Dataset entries
-- ==== Sys2Proof/Machine/Alu.lean ====
section
/-! DEFINITION. Machine/Alu.lean: the register and immediate operations of Cuwif-32 (Tables 12.2 and 12.3, R260 to R266). -/

namespace Sys2Proof.Machine

open Sys2Proof

/-! ### Register operations, OP 0x01 -/

/-- ADD: d = a + b. -/
def execAdd (h : ThrId) (rd ra rb : Reg) (s : State) : Out := s.regOp h rd ra rb fun a b => a + b

/-- SUB: d = a − b. -/
def execSub (h : ThrId) (rd ra rb : Reg) (s : State) : Out := s.regOp h rd ra rb fun a b => a - b

/-- AND: d = a & b. -/
def execAndR (h : ThrId) (rd ra rb : Reg) (s : State) : Out := s.regOp h rd ra rb fun a b => a &&& b

/-- OR: d = a | b. -/
def execOrR (h : ThrId) (rd ra rb : Reg) (s : State) : Out := s.regOp h rd ra rb fun a b => a ||| b

/-- XOR: d = a ^ b. -/
def execXor (h : ThrId) (rd ra rb : Reg) (s : State) : Out := s.regOp h rd ra rb fun a b => a ^^^ b

/-- NOR: d = ~(a | b). -/
def execNor (h : ThrId) (rd ra rb : Reg) (s : State) : Out := s.regOp h rd ra rb fun a b => ~~~(a ||| b)

/-- SLL: the count is b[4:0] (R262). -/
def execSll (h : ThrId) (rd ra rb : Reg) (s : State) : Out := s.regOp h rd ra rb fun a b => a <<< (b.toNat % 32)

/-- SRL: zeros in. -/
def execSrl (h : ThrId) (rd ra rb : Reg) (s : State) : Out := s.regOp h rd ra rb fun a b => a >>> (b.toNat % 32)

/-- SRA: the sign bit in. -/
def execSra (h : ThrId) (rd ra rb : Reg) (s : State) : Out := s.regOp h rd ra rb fun a b => a.sshiftRight (b.toNat % 32)

/-- SLT: signed comparison. -/
def execSlt (h : ThrId) (rd ra rb : Reg) (s : State) : Out := s.regOp h rd ra rb fun a b => flagWord (a.slt b)

/-- SLTU: unsigned comparison. -/
def execSltu (h : ThrId) (rd ra rb : Reg) (s : State) : Out := s.regOp h rd ra rb fun a b => flagWord (a.ult b)

/-- MUL: the low word of the product. -/
def execMul (h : ThrId) (rd ra rb : Reg) (s : State) : Out := s.regOp h rd ra rb fun a b => a * b

/-- MULH: the high word of the signed product. -/
def execMulh (h : ThrId) (rd ra rb : Reg) (s : State) : Out := s.regOp h rd ra rb fun a b => mulHigh a b

/-- MULHU: the high word of the unsigned product. -/
def execMulhu (h : ThrId) (rd ra rb : Reg) (s : State) : Out := s.regOp h rd ra rb fun a b => mulHighU a b

/-- DIV (R263). -/
def execDiv (h : ThrId) (rd ra rb : Reg) (s : State) : Out := s.regOp h rd ra rb fun a b => divS a b

/-- DIVU (R263). -/
def execDivu (h : ThrId) (rd ra rb : Reg) (s : State) : Out := s.regOp h rd ra rb fun a b => divU a b

/-- REM (R263). -/
def execRem (h : ThrId) (rd ra rb : Reg) (s : State) : Out := s.regOp h rd ra rb fun a b => remS a b

/-- REMU (R263). -/
def execRemu (h : ThrId) (rd ra rb : Reg) (s : State) : Out := s.regOp h rd ra rb fun a b => remU a b

/-- ADDS: SAT (R246). -/
def execAdds (h : ThrId) (rd ra rb : Reg) (s : State) : Out := s.satOp h rd ra rb fun a b => satS (a.toInt + b.toInt)

/-- SUBS: SAT. -/
def execSubs (h : ThrId) (rd ra rb : Reg) (s : State) : Out := s.satOp h rd ra rb fun a b => satS (a.toInt - b.toInt)

/-- ADDUS: SAT. -/
def execAddus (h : ThrId) (rd ra rb : Reg) (s : State) : Out := s.satOp h rd ra rb fun a b => satU (a.toNat + b.toNat : Int)

/-- SUBUS: floor 0, SAT. -/
def execSubus (h : ThrId) (rd ra rb : Reg) (s : State) : Out := s.satOp h rd ra rb fun a b => satU ((a.toNat : Int) - b.toNat)

/-- CLZ: leading zero bits. -/
def execClz (h : ThrId) (rd ra : Reg) (s : State) : Out := s.compute h fun x => x.put rd (clz (x.get ra))

/-- SHUF: RD is also a source (R264). -/
def execShuf (h : ThrId) (rd ra rb : Reg) (s : State) : Out :=
  s.compute h fun x => x.put rd (shuf (x.get ra) (x.get rb) (x.get rd))

/-- CRCB: one byte step (R264). -/
def execCrcb (h : ThrId) (rd ra rb : Reg) (s : State) : Out := s.regOp h rd ra rb fun a b => crcSteps 8 (a ^^^ (b &&& 0xFF))

/-- CRCW: four byte steps (R264). -/
def execCrcw (h : ThrId) (rd ra rb : Reg) (s : State) : Out := s.regOp h rd ra rb fun a b => crcSteps 32 (a ^^^ b)

/-- MULA: AOV is never set (R263). -/
def execMula (h : ThrId) (ra rb : Reg) (s : State) : Out := s.accOp h ra rb fun _ a b => (prodS a b, false)

/-- MULAU: AOV is never set. -/
def execMulau (h : ThrId) (ra rb : Reg) (s : State) : Out := s.accOp h ra rb fun _ a b => (prodU a b, false)

/-- MAC: AOV (R246). -/
def execMac (h : ThrId) (ra rb : Reg) (s : State) : Out := s.accOp h ra rb fun c a b => accAdd c (prodS a b)

/-- MACU: AOV. -/
def execMacu (h : ThrId) (ra rb : Reg) (s : State) : Out := s.accOp h ra rb fun c a b => accAdd c (prodU a b)

/-- MSU: AOV. -/
def execMsu (h : ThrId) (ra rb : Reg) (s : State) : Out := s.accOp h ra rb fun c a b => accSub c (prodS a b)

/-- MSUU: AOV. -/
def execMsuu (h : ThrId) (ra rb : Reg) (s : State) : Out := s.accOp h ra rb fun c a b => accSub c (prodU a b)

/-- ACCRD: d = sat_s32(acc >> a[5:0]), SAT. -/
def execAccrd (h : ThrId) (rd ra : Reg) (s : State) : Out := s.compute h fun x => x.putSat rd (accRead x.acc (x.get ra))

/-- FTOI: SAT (R265). -/
def execFtoi (h : ThrId) (rd ra rb : Reg) (s : State) : Out := s.satOp h rd ra rb fun a b => ftoi a (b.toNat % 32)

/-- ITOF (R265). -/
def execItof (h : ThrId) (rd ra rb : Reg) (s : State) : Out := s.regOp h rd ra rb fun a b => itof a (b.toNat % 32)

/-! ### Immediate operations (R266) -/

/-- ADDI: d = a + sext(imm). -/
def execAddi (h : ThrId) (rd ra : Reg) (imm : BitVec 16) (s : State) : Out :=
  s.compute h fun x => x.put rd (x.get ra + imm.signExtend 32)

/-- SLTI: signed comparison with sext(imm). -/
def execSlti (h : ThrId) (rd ra : Reg) (imm : BitVec 16) (s : State) : Out :=
  s.compute h fun x => x.put rd (flagWord ((x.get ra).slt (imm.signExtend 32)))

/-- SLTIU: unsigned comparison with sext(imm). -/
def execSltiu (h : ThrId) (rd ra : Reg) (imm : BitVec 16) (s : State) : Out :=
  s.compute h fun x => x.put rd (flagWord ((x.get ra).ult (imm.signExtend 32)))

/-- ANDI: zero-extended. -/
def execAndi (h : ThrId) (rd ra : Reg) (imm : BitVec 16) (s : State) : Out :=
  s.compute h fun x => x.put rd (x.get ra &&& imm.setWidth 32)

/-- ORI: zero-extended. -/
def execOri (h : ThrId) (rd ra : Reg) (imm : BitVec 16) (s : State) : Out :=
  s.compute h fun x => x.put rd (x.get ra ||| imm.setWidth 32)

/-- XORI: zero-extended. -/
def execXori (h : ThrId) (rd ra : Reg) (imm : BitVec 16) (s : State) : Out :=
  s.compute h fun x => x.put rd (x.get ra ^^^ imm.setWidth 32)

/-- SLLI. -/
def execSlli (h : ThrId) (rd ra : Reg) (sh : BitVec 5) (s : State) : Out :=
  s.compute h fun x => x.put rd (x.get ra <<< sh.toNat)

/-- SRLI: zeros in. -/
def execSrli (h : ThrId) (rd ra : Reg) (sh : BitVec 5) (s : State) : Out :=
  s.compute h fun x => x.put rd (x.get ra >>> sh.toNat)

/-- SRAI: the sign bit in. -/
def execSrai (h : ThrId) (rd ra : Reg) (sh : BitVec 5) (s : State) : Out :=
  s.compute h fun x => x.put rd ((x.get ra).sshiftRight sh.toNat)

/-- LUI: d = IMM21 << 11. -/
def execLui (h : ThrId) (rd : Reg) (imm : BitVec 21) (s : State) : Out := s.compute h fun x => x.put rd (imm.setWidth 32 <<< 11)

/-- ADRP: d = pc + (sext(IMM21) << 2). -/
def execAdrp (h : ThrId) (rd : Reg) (imm : BitVec 21) (s : State) : Out :=
  s.compute h fun x => x.put rd (x.pc + (imm.signExtend 32 <<< 2))

end Sys2Proof.Machine
end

**ABOUT THIS TASK**
If a line above contains the word "accAdd", it counts; state how many lines count, and nothing more.

**ANSWER**
2